Prison medical receiver J. Clark Kelso cited a lack of health care and support staff, problems with managing the food service, inadequate accommodations for disabled inmates, and logistical problems such as providing basic medical and personal hygiene products.

For example, he said an outbreak of scabies likely resulted from an inability to provide adequate hygiene supplies. Nurses also were not even given the proper keys that would get them into cells and other locations in the facility, he said.

Part of the additional money will go to hiring 106 additional employees, including 77 prison guards, said Deborah Hoffman, a spokeswoman for the state Department of Corrections and Rehabilitation.
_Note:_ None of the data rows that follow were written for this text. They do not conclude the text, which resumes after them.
-- ==== Sys2Proof/Laws/HostPort.lean ====
section
/-! SUPPORT. What one step of the machine can do, said once for each event at the head of the inbox: a register
read, a register write, a write to `CMD`, a DMEM access, the reset input, and the CORE's turn. -/

namespace Sys2Proof.Machine

/-- Every register lies at its offset (10_state.md R20). -/
@[simp] theorem Reg.ofOffset_offset (r : Reg) : Reg.ofOffset r.offset = r := by
  cases r with
  | arg i => revert i; decide
  | ist i => revert i; decide
  | ost i => revert i; decide
  | _ => rfl

/-- Only the offset `0x014` is `CMD` (10_state.md R20). -/
theorem Reg.ofOffset_cmd {off : Nat} (h : Reg.ofOffset off = .cmd) : off = 0x014 := by
  by_contra hc
  have key : ∀ (c : Prop) [Decidable c] (a b : Reg), a ≠ .cmd → b ≠ .cmd → (if c then a else b) ≠ .cmd := by
    intro c _ a b ha hb
    split <;> assumption
  revert h
  rw [Reg.ofOffset]
  iterate 5 refine key _ _ _ (by simp) ?_
  rw [if_neg hc]
  iterate 7 refine key _ _ _ (by simp) ?_
  simp

/-- Every offset of the three reserved ranges holds no register (10_state.md R34). -/
theorem Reg.ofOffset_reserved {off : Nat}
    (h : (0x028 ≤ off ∧ off < 0x040) ∨ (0x070 ≤ off ∧ off < 0x080) ∨ 0x0C0 ≤ off) :
    Reg.ofOffset off = .reserved := by
  have h0 : ∀ k ∈ [0x000, 0x004, 0x008, 0x00C, 0x010, 0x014, 0x018, 0x01C, 0x020, 0x024], off ≠ k := by
    intro k hk; fin_cases hk <;> omega
  simp only [List.mem_cons, List.not_mem_nil, or_false, forall_eq_or_imp, forall_eq] at h0
  obtain ⟨a, b, c, d, e, f, g, i, j, k⟩ := h0
  have ha : ¬(0x040 ≤ off ∧ off < 0x070) := by omega
  have hi : ¬(0x080 ≤ off ∧ off < 0x0A0) := by omega
  have ho : ¬(0x0A0 ≤ off ∧ off < 0x0C0) := by omega
  rw [Reg.ofOffset, if_neg a, if_neg b, if_neg c, if_neg d, if_neg e, if_neg f, if_neg g, if_neg i, if_neg j,
    if_neg k, if_neg ha, if_neg hi, if_neg ho]

/-- Every register's offset is aligned and inside the block (10_state.md R20). -/
theorem Reg.offset_ok (r : Reg) : r.offset % 4 = 0 ∧ r.offset < 4096 := by
  cases r with
  | arg i => constructor <;> simp only [Reg.offset] <;> omega
  | ist i => constructor <;> simp only [Reg.offset] <;> omega
  | ost i => constructor <;> simp only [Reg.offset] <;> omega
  | _ => decide

/-- The register port admits the aligned 32-bit accesses inside the block (10_state.md R40). -/
theorem regRefusal_none {s : State} {off : Nat} (h4 : off % 4 = 0) (hlt : off < 4096) :
    regRefusal .b32 (s.params.base + off) s = none := by
  have h1 : ¬(s.params.base + off < s.params.base ∨ s.params.base + 4096 ≤ s.params.base + off) := by omega
  have h2 : ¬((Width.b32 : Width) ≠ .b32 ∨ (s.params.base + off - s.params.base) % 4 ≠ 0) := by
    rw [Nat.add_sub_cancel_left]; simp [h4]
  rw [regRefusal, if_neg h1, if_neg h2]

/-- The register port refuses every other access to the block (10_state.md R40). -/
theorem regRefusal_some {s : State} {w : Width} {off : Nat} (hlt : off < 4096) (h : w ≠ .b32 ∨ off % 4 ≠ 0) :
    regRefusal w (s.params.base + off) s = some .registerAccess := by
  have h1 : ¬(s.params.base + off < s.params.base ∨ s.params.base + 4096 ≤ s.params.base + off) := by omega
  rw [regRefusal, if_neg h1, if_pos (by rwa [Nat.add_sub_cancel_left])]

/-- A register read answers the register's value and changes nothing else. -/
theorem step_regRead {s : State} {rest : List Event} {off : Nat}
    (h : s.inbox = .regRead .b32 (s.params.base + off) :: rest) (h4 : off % 4 = 0) (hlt : off < 4096) :
    step s = .next (reply (readReg { s with inbox := rest } (Reg.ofOffset off)) { s with inbox := rest }) := by
  simp only [step, nextStep, h, runEvent, hostRegRead]
  rw [regRefusal_none (s := { s with inbox := rest }) h4 hlt, Nat.add_sub_cancel_left]

/-- A write to a register other than `CMD` is that register's write. -/
theorem step_regWrite {s : State} {rest : List Event} {off : Nat} {v : Word}
    (h : s.inbox = .regWrite .b32 (s.params.base + off) v :: rest) (h4 : off % 4 = 0) (hlt : off < 4096)
    (hc : Reg.ofOffset off ≠ .cmd) :
    step s = .next (writeReg (Reg.ofOffset off) v { s with inbox := rest }) := by
  simp only [step, nextStep, h, runEvent, hostRegWrite]
  rw [regRefusal_none (s := { s with inbox := rest }) h4 hlt, Nat.add_sub_cancel_left]
  cases hr : Reg.ofOffset off <;> simp_all

/-- A write to `CMD` issues a command (10_state.md R29). -/
theorem step_cmdWrite {s : State} {rest : List Event} {w : Word}
    (h : s.inbox = .regWrite .b32 (s.params.base + 0x014) w :: rest) :
    step s = issueCommand w { s with inbox := rest } := by
  simp only [step, nextStep, h, runEvent, hostRegWrite]
  rw [regRefusal_none (s := { s with inbox := rest }) (by decide) (by decide), Nat.add_sub_cancel_left]
  rfl

/-- Everything a register write can do to a state that accepts it: a refusal, the issue of a command at
`CMD`'s offset, or the write of the register at its offset. -/
theorem hostRegWrite_cases (w : Width) (addr : Nat) (v : Word) (s : State) :
    (∃ e, hostRegWrite w addr v s = .refused e) ∨
    (w = .b32 ∧ addr = s.params.base + 0x014 ∧ hostRegWrite w addr v s = issueCommand v s) ∨
    ∃ r, r ≠ .cmd ∧ hostRegWrite w addr v s = .next (writeReg r v s) := by
  cases hr : regRefusal w addr s with
  | some e => exact .inl ⟨e, by simp only [hostRegWrite, hr]⟩
  | none =>
    by_cases hc : addr = s.params.base + 0x014
    · subst hc
      refine .inr (.inl ⟨?_, rfl, ?_⟩)
      · by_contra hw
        rw [regRefusal_some (by decide) (.inl hw)] at hr
        cases hr
      · simp only [hostRegWrite, hr, Nat.add_sub_cancel_left]; rfl
    · have hne : Reg.ofOffset (addr - s.params.base) ≠ .cmd := by
        intro h
        have hlt : s.params.base ≤ addr := by
          by_contra hlt
          rw [regRefusal, if_pos (.inl (by omega))] at hr
          cases hr
        have := Reg.ofOffset_cmd h
        omega
      refine .inr (.inr ⟨Reg.ofOffset (addr - s.params.base), hne, ?_⟩)
      simp only [hostRegWrite, hr]

/-- Everything a write to `CMD` can do (40_command_protocol.md R91, R92). -/
theorem issueCommand_cases (w : Word) (s : State) :
    (s.status.busy = true ∧ issueCommand w s = .next (overrun s)) ∨
    (s.status.busy = false ∧ ∃ e, decode w = .error e ∧
      issueCommand w s = .next (errorEnd ⟨e, noArg⟩ (latchCommand w s))) ∨
    (s.status.busy = false ∧ ∃ i, decode w = .ok i ∧ issueCommand w s = exec i (latchCommand w s)) := by
  cases hb : s.status.busy with
  | true => exact .inl ⟨rfl, by simp only [issueCommand, hb, if_true]⟩
  | false =>
    cases hd : decode w with
    | error e => exact .inr (.inl ⟨rfl, e, rfl, by simp only [issueCommand, hb, hd, Bool.false_eq_true, if_false]⟩)
    | ok i => exact .inr (.inr ⟨rfl, i, rfl, by simp only [issueCommand, hb, hd, Bool.false_eq_true, if_false]⟩)

/-- Everything a DMEM write that is not refused can do (20_memory.md R51, R58). -/
theorem hostDmemWrite_cases {w : Width} {addr : Nat} {v : Word} {s t : State}
    (h : hostDmemWrite w addr v s = .next t) :
    ∃ n, dmemSpan w addr s = .ok n ∧ n ≤ 4 ∧ addr + n ≤ s.params.memSize ∧
      (∀ k < n, (activeTable s).inFootprint (addr + k) = false) ∧
      t = { s with mem := memWrite s.mem addr ((toLE v).take n) } := by
  unfold hostDmemWrite at h
  cases hs : dmemSpan w addr s with
  | error e => rw [hs] at h; cases h
  | ok n =>
    simp only [hs] at h
    split at h
    · cases h
    · rename_i hf
      have hn : n ≤ 4 ∧ addr + n ≤ s.params.memSize := by
        unfold dmemSpan at hs
        cases w <;> simp only at hs
        · split at hs <;> cases hs; omega
        · cases hs
        · split at hs
          · cases hs
          · split at hs <;> cases hs; omega
        · cases hs
      refine ⟨n, rfl, hn.1, hn.2, ?_, by cases h; rfl⟩
      simpa using hf

/-- A DMEM read that is not refused only answers (20_memory.md R51). -/
theorem hostDmemRead_cases {w : Width} {addr : Nat} {s t : State} (h : hostDmemRead w addr s = .next t) :
    ∃ v, t = reply v s := by
  unfold hostDmemRead at h
  split at h <;> cases h
  · exact ⟨_, rfl⟩
  · exact ⟨_, rfl⟩

/-- Everything the CORE's turn can do (40_command_protocol.md R90). -/
theorem coreTurn_cases (s : State) :
    (s.status.busy = false ∧ coreTurn s = .next s) ∨
    (s.status.busy = true ∧ executing s = none ∧ coreTurn s = .fault .noLatchedCommand) ∨
    (s.status.busy = true ∧ ∃ i, executing s = some i ∧ coreTurn s = .next (complete (resultsOf i s) s)) := by
  cases hb : s.status.busy with
  | false => exact .inl ⟨rfl, by simp only [coreTurn, hb, Bool.false_eq_true, if_false]⟩
  | true =>
    cases hx : executing s with
    | none => exact .inr (.inl ⟨rfl, rfl, by simp only [coreTurn, hb, hx, if_true]⟩)
    | some i => exact .inr (.inr ⟨rfl, i, rfl, by simp only [coreTurn, hb, hx, if_true, exec_busy i hb]⟩)

/-- Everything a step of `wait` can do (30_encoding.md R80): the CORE's turn, or a read of `STATUS`. -/
theorem waitStep_cases (polls : Nat) (s : State) :
    (s.status.busy = true ∧ waitStep polls s = coreTurn { s with inbox := .wait 0 :: s.inbox }) ∨
    ∃ v inbox, waitStep polls s = .next (reply v { s with inbox := inbox }) := by
  unfold waitStep
  by_cases hb : (s.status.busy && polls == 0) = true
  · exact .inl ⟨by simp_all, if_pos hb⟩
  · right
    rw [if_neg hb]
    dsimp only
    split
    · exact ⟨_, s.inbox, rfl⟩
    · exact ⟨_, _, rfl⟩

end Sys2Proof.Machine
end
"The administration is committed to the continued improvement of CDCR's delivery of health care services to inmates," Hoffman said.

She said about $2.6 billion, or nearly 20 percent of the department's budget for the fiscal year beginning July 1, will go to providing medical, mental health and dental care to inmates.

California has been engaged in a lengthy and costly attempt to address federal court rulings that say its prisons provide substandard medical and mental health care. The judges have said reducing the overall inmate population is the most important way to improve care but also have ordered billions of dollars' worth of Improvements to facilities and salary increases for professional medical and mental health workers.

The receiver's office hired an independent consultant to recommend how many additional doctors and nurses are needed at the Stockton hospital, with a report due in June. Hayhoe said the office could seek additional money to hire more medical workers, depending on the consultant's report. There is no target date for resuming admissions of sick inmates, she said.

The additional money proposed for the hospital is part of the corrections department's $9.8 billion annual budget. Corrections accounts for nearly 9 percent of the governor's $107.8 billion general fund spending plan.

Lawmakers must pass a balanced budget by June 15.